● Exercise instructions
All lines below are to be transcribed exactly.

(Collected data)

= Beginning of Section =

/-! ## Heads -/

/-- A frame start or regain handed to a parked head swaps a commit tagged with its number and does nothing else (R69, R101). A head
frame start of a head in PRIMING, in FILL, or in RUN with nothing owed: the miss count is latched, an untagged commit or one
tagged with the number swaps, the next line is 0, the head is in RUN with its fill timer stopped, and its port begins a frame
(R68, R70, R71, R74, R99). -/
def Obligations.FrameStartSwapsDueCommit : Prop :=
  (∀ (view : View) (regain : Bool) (f : Byte) (h : Head), h.state = .parked →
     (∀ c, h.armed = some c → c.frameTag = some f →
       takeFrameStart view regain f h = { head := swapHead c h, emitted := [], swapped := some c }) ∧
     ((∀ c, h.armed = some c → c.frameTag ≠ some f) →
       takeFrameStart view regain f h = { head := h, emitted := [], swapped := none })) ∧
  (∀ (view : View) (regain : Bool) (f : Byte) (h : Head), HeadLegal h → h.stopPending = false →
     h.state = .priming ∨ h.state = .fill ∨ (h.state = .run ∧ h.nextLine = h.timing.height) →
     let started := { h with state := .run, fillTimer := none, missLatched := h.missRunning, missRunning := 0, nextLine := 0 }
     (∀ c, h.armed = some c → c.frameTag = none ∨ c.frameTag = some f →
       takeFrameStart view regain f h = { head := swapHead c started, emitted := [.frameBegin], swapped := some c }) ∧
     ((∀ c, h.armed = some c → c.frameTag ≠ none ∧ c.frameTag ≠ some f) →
       takeFrameStart view regain f h = { head := started, emitted := [.frameBegin], swapped := none }))

/-- A frame start handed to a head in RUN that owes lines: it forms them all, from the ring and geometry it is given and its tables
as they stand before any swap (or emits them as fill at a regain), and counts one short frame. It then begins its new frame,
swapping an untagged commit or one tagged with the frame number; or, where it is stop-pending, it parks, where an untagged
commit swaps, and takes the frame start as a parked head, where one tagged with its number swaps (R35, R65, R66, R68, R71, R80,
R81, R99, R100, R101). -/
def Obligations.OwedLinesEndTheFrame : Prop :=
  ∀ (view : View) (f : Byte) (h : Head), h.state = .run → h.nextLine < h.timing.height → h.fillTimer = none →
    let lines := (List.range' h.nextLine (h.timing.height - h.nextLine)).map (formLine view h)
    let missed := lines.countP (·.2)
    let short := min 65535 (h.shortFrames + 1)
    let sampled := { h with missLatched := h.missRunning + missed, missRunning := 0
                            missTotal := min 65535 (h.missTotal + missed), shortFrames := short, nextLine := 0 }
    let filled := { h with missLatched := h.missRunning, missRunning := 0, shortFrames := short, nextLine := 0 }
    let fill : List PortItem := List.replicate (h.timing.height - h.nextLine) (.line (fillLine h))
    let due (c : ArmedCommit) : Prop := c.frameTag = none ∨ c.frameTag = some f
    let ends (regain : Bool) (after : Head) (out : List PortItem) : Prop :=
      (∀ c, h.armed = some c → due c →
        takeFrameStart view regain f h = { head := swapHead c after, emitted := out, swapped := some c }) ∧
      ((∀ c, h.armed = some c → ¬due c) →
        takeFrameStart view regain f h = { head := after, emitted := out, swapped := none })
    (h.stopPending = false →
      ends false sampled (lines.map (fun l => .line l.1) ++ [.frameBegin]) ∧ ends true filled (fill ++ [.frameBegin])) ∧
    (h.stopPending = true →
      ends false { sampled with state := .parked, stopPending := false, parkedFlag := true } (lines.map fun l => .line l.1) ∧
      ends true { filled with state := .parked, stopPending := false, parkedFlag := true } fill)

= End of Section =

● Solution to this exercise
/-! ## Heads -/

/-- A frame start or regain handed to a parked head swaps a commit tagged with its number and does nothing else (R69, R101). A head
frame start of a head in PRIMING, in FILL, or in RUN with nothing owed: the miss count is latched, an untagged commit or one
tagged with the number swaps, the next line is 0, the head is in RUN with its fill timer stopped, and its port begins a frame
(R68, R70, R71, R74, R99). -/
def Obligations.FrameStartSwapsDueCommit : Prop :=
  (∀ (view : View) (regain : Bool) (f : Byte) (h : Head), h.state = .parked →
     (∀ c, h.armed = some c → c.frameTag = some f →
       takeFrameStart view regain f h = { head := swapHead c h, emitted := [], swapped := some c }) ∧
     ((∀ c, h.armed = some c → c.frameTag ≠ some f) →
       takeFrameStart view regain f h = { head := h, emitted := [], swapped := none })) ∧
  (∀ (view : View) (regain : Bool) (f : Byte) (h : Head), HeadLegal h → h.stopPending = false →
     h.state = .priming ∨ h.state = .fill ∨ (h.state = .run ∧ h.nextLine = h.timing.height) →
     let started := { h with state := .run, fillTimer := none, missLatched := h.missRunning, missRunning := 0, nextLine := 0 }
     (∀ c, h.armed = some c → c.frameTag = none ∨ c.frameTag = some f →
       takeFrameStart view regain f h = { head := swapHead c started, emitted := [.frameBegin], swapped := some c }) ∧
     ((∀ c, h.armed = some c → c.frameTag ≠ none ∧ c.frameTag ≠ some f) →
       takeFrameStart view regain f h = { head := started, emitted := [.frameBegin], swapped := none }))

/-- A frame start handed to a head in RUN that owes lines: it forms them all, from the ring and geometry it is given and its tables
as they stand before any swap (or emits them as fill at a regain), and counts one short frame. It then begins its new frame,
swapping an untagged commit or one tagged with the frame number; or, where it is stop-pending, it parks, where an untagged
commit swaps, and takes the frame start as a parked head, where one tagged with its number swaps (R35, R65, R66, R68, R71, R80,
R81, R99, R100, R101). -/
def Obligations.OwedLinesEndTheFrame : Prop :=
  ∀ (view : View) (f : Byte) (h : Head), h.state = .run → h.nextLine < h.timing.height → h.fillTimer = none →
    let lines := (List.range' h.nextLine (h.timing.height - h.nextLine)).map (formLine view h)
    let missed := lines.countP (·.2)
    let short := min 65535 (h.shortFrames + 1)
    let sampled := { h with missLatched := h.missRunning + missed, missRunning := 0
                            missTotal := min 65535 (h.missTotal + missed), shortFrames := short, nextLine := 0 }
    let filled := { h with missLatched := h.missRunning, missRunning := 0, shortFrames := short, nextLine := 0 }
    let fill : List PortItem := List.replicate (h.timing.height - h.nextLine) (.line (fillLine h))
    let due (c : ArmedCommit) : Prop := c.frameTag = none ∨ c.frameTag = some f
    let ends (regain : Bool) (after : Head) (out : List PortItem) : Prop :=
      (∀ c, h.armed = some c → due c →
        takeFrameStart view regain f h = { head := swapHead c after, emitted := out, swapped := some c }) ∧
      ((∀ c, h.armed = some c → ¬due c) →
        takeFrameStart view regain f h = { head := after, emitted := out, swapped := none })
    (h.stopPending = false →
      ends false sampled (lines.map (fun l => .line l.1) ++ [.frameBegin]) ∧ ends true filled (fill ++ [.frameBegin])) ∧
    (h.stopPending = true →
      ends false { sampled with state := .parked, stopPending := false, parkedFlag := true } (lines.map fun l => .line l.1) ∧
      ends true { filled with state := .parked, stopPending := false, parkedFlag := true } fill)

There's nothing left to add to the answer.